Gli alimenti privi di glutine rappresentano l’unica strada e cura utile per chi soffre della malattia celiaca. L’individuo che apprende di essere celiaco dovrà da subito adoperarsi per intraprendere il percorso verso la dieta priva di glutine, attualmente considerata, sotto il profilo nutrizionale, più equilibrata per il paziente.
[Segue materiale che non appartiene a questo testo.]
/-- R161: two DECODEs of the same handle and frame, with the same store, end with the same ERR, ERR_PIXEL and ERR_CURSOR and,
when they succeed, write the same bytes, wherever their destinations are and whatever host memory held. When they fail under the
policy `prefix` (R162), they write the same bytes up to the failing pixel. -/
def Obligations.DecodeIsRepeatable : Prop :=
  ∀ (s1 s2 : State) (v : Context) (f : Nat), decodeReady s1 v f → decodeReady s2 v f →
    s1.ctxs = s2.ctxs → s1.latched.handle = s2.latched.handle →
    Memory.wf s1.mem = true → Memory.wf s2.mem = true →
    s1.errPixel = s2.errPixel → s1.errCursor = s2.errCursor →
    ∃ t1 t2, engineRun (v.width.toNat * v.height.toNat + 2) s1 = .next t1 ∧
      engineRun (v.width.toNat * v.height.toNat + 2) s2 = .next t2 ∧ ended t1 ∧ ended t2 ∧
      t1.err = t2.err ∧ t1.errPixel = t2.errPixel ∧ t1.errCursor = t2.errCursor ∧
      (t1.err = 0 → ∀ i k, i < v.width.toNat * v.height.toNat → k < 4 →
        Memory.get t1.mem (pixelAddr s1.latched i + k) = Memory.get t2.mem (pixelAddr s2.latched i + k)) ∧
      (t1.err ≠ 0 → s1.platform.errorDest = .writtenPrefix → s2.platform.errorDest = .writtenPrefix →
        ∀ i k, i < t1.errPixel.toNat → k < 4 →
          Memory.get t1.mem (pixelAddr s1.latched i + k) = Memory.get t2.mem (pixelAddr s2.latched i + k))

/-- R163: no Engine step of a DECODE writes a host byte outside the N-pixel window, under either ERROR_DEST_POLICY and even when
L_DEST_PIXELS exceeds N: its prologue writes none at all, its pixel steps and its completion none outside. -/
def Obligations.DecodeWritesOnlyItsDestination : Prop :=
  ∀ s t : State, engineStep s = .next t →
    (s.eState = .decoding → memSameOutside s.latched.destBase.toNat (4 * s.work.npix) s t) ∧
      (s.eState = .pending → s.eOp = 2 → memSame s t)

/-- R162: ERROR_DEST_POLICY decides nothing but the destination bytes after a pixel-loop error. An Engine step under `any`
and under `prefix` agree on everything but host memory and the free values used; they agree on host memory too unless the step
ends a DECODE with a pixel-loop error. -/
def Obligations.ErrorPolicyDecidesOnlyTheDestination : Prop :=
  ∀ (s : State) (q : Config.ErrorDestPolicy),
    mapNext (fun t => { t with mem := [], freeNext := 0, platform := s.platform })
        (engineStep { s with platform := { s.platform with errorDest := q } }) =
      mapNext (fun t => { t with mem := [], freeNext := 0, platform := s.platform }) (engineStep s) ∧
    ∀ t u, engineStep { s with platform := { s.platform with errorDest := q } } = .next t → engineStep s = .next u →
      (t.err ≠ 6 → t.err ≠ 7 → t.err ≠ 8 → t.mem = u.mem) ∧ (s.eState = .pending → t.mem = s.mem)

/-! ### 43_run_expansion.md: RUN -/

/-- R181, R182, R188 to R191: with REM = 0 a RUN L, P whose index is populated and whose write is admitted fetches the pair
and writes its first pixel: the cursor moves by 2 unless this is the frame's first fetch, REM becomes L - 1, IDX becomes P,
I counts up, and the four bytes r, g, b, 0xFF of palette entry P stand at DEST + 4 * I. Nothing else changes. -/
def Obligations.RunFetchesAndWritesPixel : Prop :=
  ∀ (s : State) (v : Context) (l p : Byte) (k : Color), s.ctxs[s.work.ctxIndex]? = some v → s.work.rem = 0 → l ≠ 0 →
    p.toNat < v.palCount → v.pal[p.toNat]? = some k → hmemAdmit s.platform (pixelAddr s.latched s.work.pixel) 4 .write = true →
    Memory.wf s.mem = true →
    ∃ t, exec (.run l p) s = .next t ∧
      t = { s with
        mem := t.mem,
        work := { s.work with cursor := if s.work.started then s.work.cursor + 2 else s.work.cursor, started := true,
                              rem := BitVec.ofNat 8 (l.toNat - 1), idx := p, pixel := s.work.pixel + 1 } } ∧
      Memory.get t.mem (pixelAddr s.latched s.work.pixel) = k.r ∧
      Memory.get t.mem (pixelAddr s.latched s.work.pixel + 1) = k.g ∧
      Memory.get t.mem (pixelAddr s.latched s.work.pixel + 2) = k.b ∧
      Memory.get t.mem (pixelAddr s.latched s.work.pixel + 3) = 0xFF ∧
      memSameOutside (pixelAddr s.latched s.work.pixel) 4 s t

/-- R181, R188 to R191: with REM not 0 the pixel step writes the next pixel of the current run and counts it; the stream is
not read, so the pair given to it does not matter (notes/assumptions/9.md). -/
def Obligations.RunContinuesTheCurrentRun : Prop :=
  ∀ (s : State) (v : Context) (l p : Byte) (c : Color), s.ctxs[s.work.ctxIndex]? = some v → s.work.rem ≠ 0 →
    s.work.idx.toNat < v.palCount → v.pal[s.work.idx.toNat]? = some c → hmemAdmit s.platform (pixelAddr s.latched s.work.pixel) 4 .write = true →
    Memory.wf s.mem = true →
    ∃ t, exec (.run l p) s = .next t ∧
      t = { s with mem := t.mem,
                   work := { s.work with rem := BitVec.ofNat 8 (s.work.rem.toNat - 1), pixel := s.work.pixel + 1 } } ∧
      (∀ k, k < 4 → Memory.get t.mem (pixelAddr s.latched s.work.pixel + k) =
        [c.r, c.g, c.b, 0xFF].getD k 0) ∧
      memSameOutside (pixelAddr s.latched s.work.pixel) 4 s t

/-- R186, R187: a fetched pair of length 0 ends the command with ZeroLengthRun (code 8), whatever its palette index;
ERR_PIXEL is I and ERR_CURSOR the address of the pair. Nothing else changes, but the destination under the policy `any`: CURSOR and
STARTED keep their old values, the model's reading of R212 (notes/assumptions/8.md). The Engine takes RUN_ZERO only on a fetch, with
REM = 0; with REM not 0 nothing is said here. -/
def Obligations.ZeroLengthRunEndsTheCommand : Prop :=
  ∀ (s : State) (v : Context) (p : Byte), s.ctxs[s.work.ctxIndex]? = some v → s.work.rem = 0 →
    endsInPixelError 8 (if s.work.started then s.work.cursor + 2 else s.work.cursor) s (exec (.runZero p) s)

/-- R188, R187: a run whose palette index is not populated ends the command with InvalidPaletteIndex (code 6) before its
pixel is written, on the fetch of the pair as on a later pixel; ERR_CURSOR is the address of the pair. Nothing else changes, but
the destination under the policy `any`: the working registers keep their old values, also on a fetch, the model's reading of R212
(notes/assumptions/8.md). That the pair given to a later pixel is ignored is the model's form (notes/assumptions/9.md). -/
def Obligations.InvalidPaletteIndexEndsTheCommand : Prop :=
  (∀ (s : State) (v : Context) (l p : Byte), s.ctxs[s.work.ctxIndex]? = some v → s.work.rem = 0 → l ≠ 0 →
    v.palCount ≤ p.toNat →
    endsInPixelError 6 (if s.work.started then s.work.cursor + 2 else s.work.cursor) s (exec (.run l p) s)) ∧
  (∀ (s : State) (v : Context) (l p : Byte), s.ctxs[s.work.ctxIndex]? = some v → s.work.rem ≠ 0 →
    v.palCount ≤ s.work.idx.toNat → endsInPixelError 6 s.work.cursor s (exec (.run l p) s))

/-- R184, R185: a fetch at a cursor whose pair does not lie wholly inside the stream ends the command with TruncatedRunStream
(code 7); ERR_CURSOR is that cursor. Nothing else changes, but the destination under the policy `any`: CURSOR and STARTED keep
their old values, the model's reading of R212 (notes/assumptions/8.md). -/
def Obligations.TruncatedStreamEndsTheCommand : Prop :=
  ∀ (s : State) (v : Context), s.eState = .decoding → s.work.pixel < s.work.npix →
    s.ctxs[s.work.ctxIndex]? = some v → s.work.rem = 0 →
    v.rle.length < (if s.work.started then s.work.cursor + 2 else s.work.cursor) + 2 →
    endsInPixelError 7 (if s.work.started then s.work.cursor + 2 else s.work.cursor) s (engineStep s)

/-- The frame of RUN and RUN_ZERO (R163, R180, R190, R214): what a pixel step leaves unchanged. Where the command goes on, only
the four bytes of pixel I are stored; where it ends, nothing is stored under the policy `prefix`, and under `any` nothing
outside the N-pixel window, and the working registers keep their old values (notes/assumptions/8.md). -/
def Obligations.RunFrame : Prop :=
  ∀ (i : Instr) (s t : State), ((∃ l p, i = .run l p) ∨ ∃ p, i = .runZero p) → s.eState = .decoding →
    exec i s = .next t →
    hostSideSame s t ∧ t.ctxs = s.ctxs ∧ t.res = s.res ∧ t.work.ctxIndex = s.work.ctxIndex ∧
      t.work.npix = s.work.npix ∧
      (t.eState = .decoding → t.done = s.done ∧ t.err = s.err ∧ t.errPixel = s.errPixel ∧ t.errCursor = s.errCursor ∧
        t.freeNext = s.freeNext ∧ memSameOutside (pixelAddr s.latched s.work.pixel) 4 s t) ∧
      (t.eState ≠ .decoding → t.work = s.work ∧ memSameOutside s.latched.destBase.toNat (4 * s.work.npix) s t ∧
        (s.platform.errorDest = .writtenPrefix → memSame s t ∧ t.freeNext = s.freeNext))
Le due uniche alternative alimentari sono rappresentate o dal consumo di alimenti per natura privi di glutine, quindi carne, pesce, uova, verdure, riso, mais, quinoa, patate, legumi; oppure ci si può orientare verso prodotti industriali detti “dietoterapeutici” realizzati con farine prive di glutine come quella di mais e di riso, che aumentano notevolmente la spesa del paziente.
E’ proprio su questi alimenti, realizzati dall’industria, che lo Stato, a partire dal 2001, riconosce un contributo per l’acquisto che oscilla dai 90 ai 140 euro per le persone celiache, importo, sufficiente a coprire circa il 35% del costo totale del fabbisogno calorico necessitato.
Tali prodotti, sono stati spesso al centro del dibattito per le loro caratteristiche nutrizionali ad elevata concentrazione di grassi, zuccheri e sale; le industrie produttrici, dunque, più volte additate dalla critica, si sono dovute necessariamente impegnare per migliorare la qualità di tali cibi e, conseguentemente, il profilo nutrizionale del paziente. Azione necessaria, dal momento che gli alimenti gluten-free sono considerati per chi soffre di celiachia alla stregua dei farmaci.
Il dibattito relativo al disturbo è notevole e l’attenzione è sempre maggiore anche in base ad alcune informazioni derivanti da studi passati. Nel 2006, infatti, una ricerca, pubblicata sul “The American Journal of Gastroenterology” evidenziava come dopo diverso tempo di dieta priva di glutine, si potesse instaurare nel paziente uno stato di malnutrizione derivante dall’eccessivo consumo di grassi saturi, zuccheri semplici e sale, elementi tipici degli alimenti privi di glutine. Le cause sono state poi oggetto di ulteriori indagini da parte di alcuni studiosi italiani. La successiva ricerca, pubblicata sul Journal of Human Nutrition and Dietetics ha dimostrato come i bambini celiaci osservati assumevano un eccesso di zuccheri semplici, grassi e proteine rispetto a quelli sani, situazione poi appesantita dal minore apporto di fibre e dalle poche informazioni presenti in etichetta. Da qui, il punto di partenza per il miglioramento.
E’ chiaro che in natura esistono prodotti privi di glutine in grado di sostituire l’assunzione, dal punto di vista nutrizionale, di pane, pasta, focacce ,tuttavia, sul piano psicologico e sociale bisogna ammettere che il celiaco può vivere situazioni di disagi, da qui l’esigenza di ideare prodotti adatti alla dieta celiaca ma quantomeno visibilmente e nutrizionalmente vicini a quelli tradizionali, cosa, che la comunità scientifica auspicava da tempo e che si avvia ad ottenere.
L’ultima indagine dell’Associazione Italiana Celiachia (AIC) condotta in collaborazione con l’Università di Genova su circa duecento prodotti (pane, biscotti, merendine) gruten –free ha dimostrato, sin dalle prime sperimentazioni, una certa sovrapponibilità dal punto di vista nutrizionale di questi prodotti rispetto a quelli tradizionalmente consumati al punto di poter affermare che anche le differenze di grassi e apporto energetico rispetto al totale giornaliero fabbisogno si stanno assottigliando rispetto al passato, soprattutto, in relazione all’uso dell’olio di palma centro dei dibattiti attuali. Si può concludere, dunque, stando ai dati elaborati, che la anche se la celiachia resta, le differenze, i disagi e soprattutto il profilo nutrizionale del paziente migliora via via grazie alla ricerca.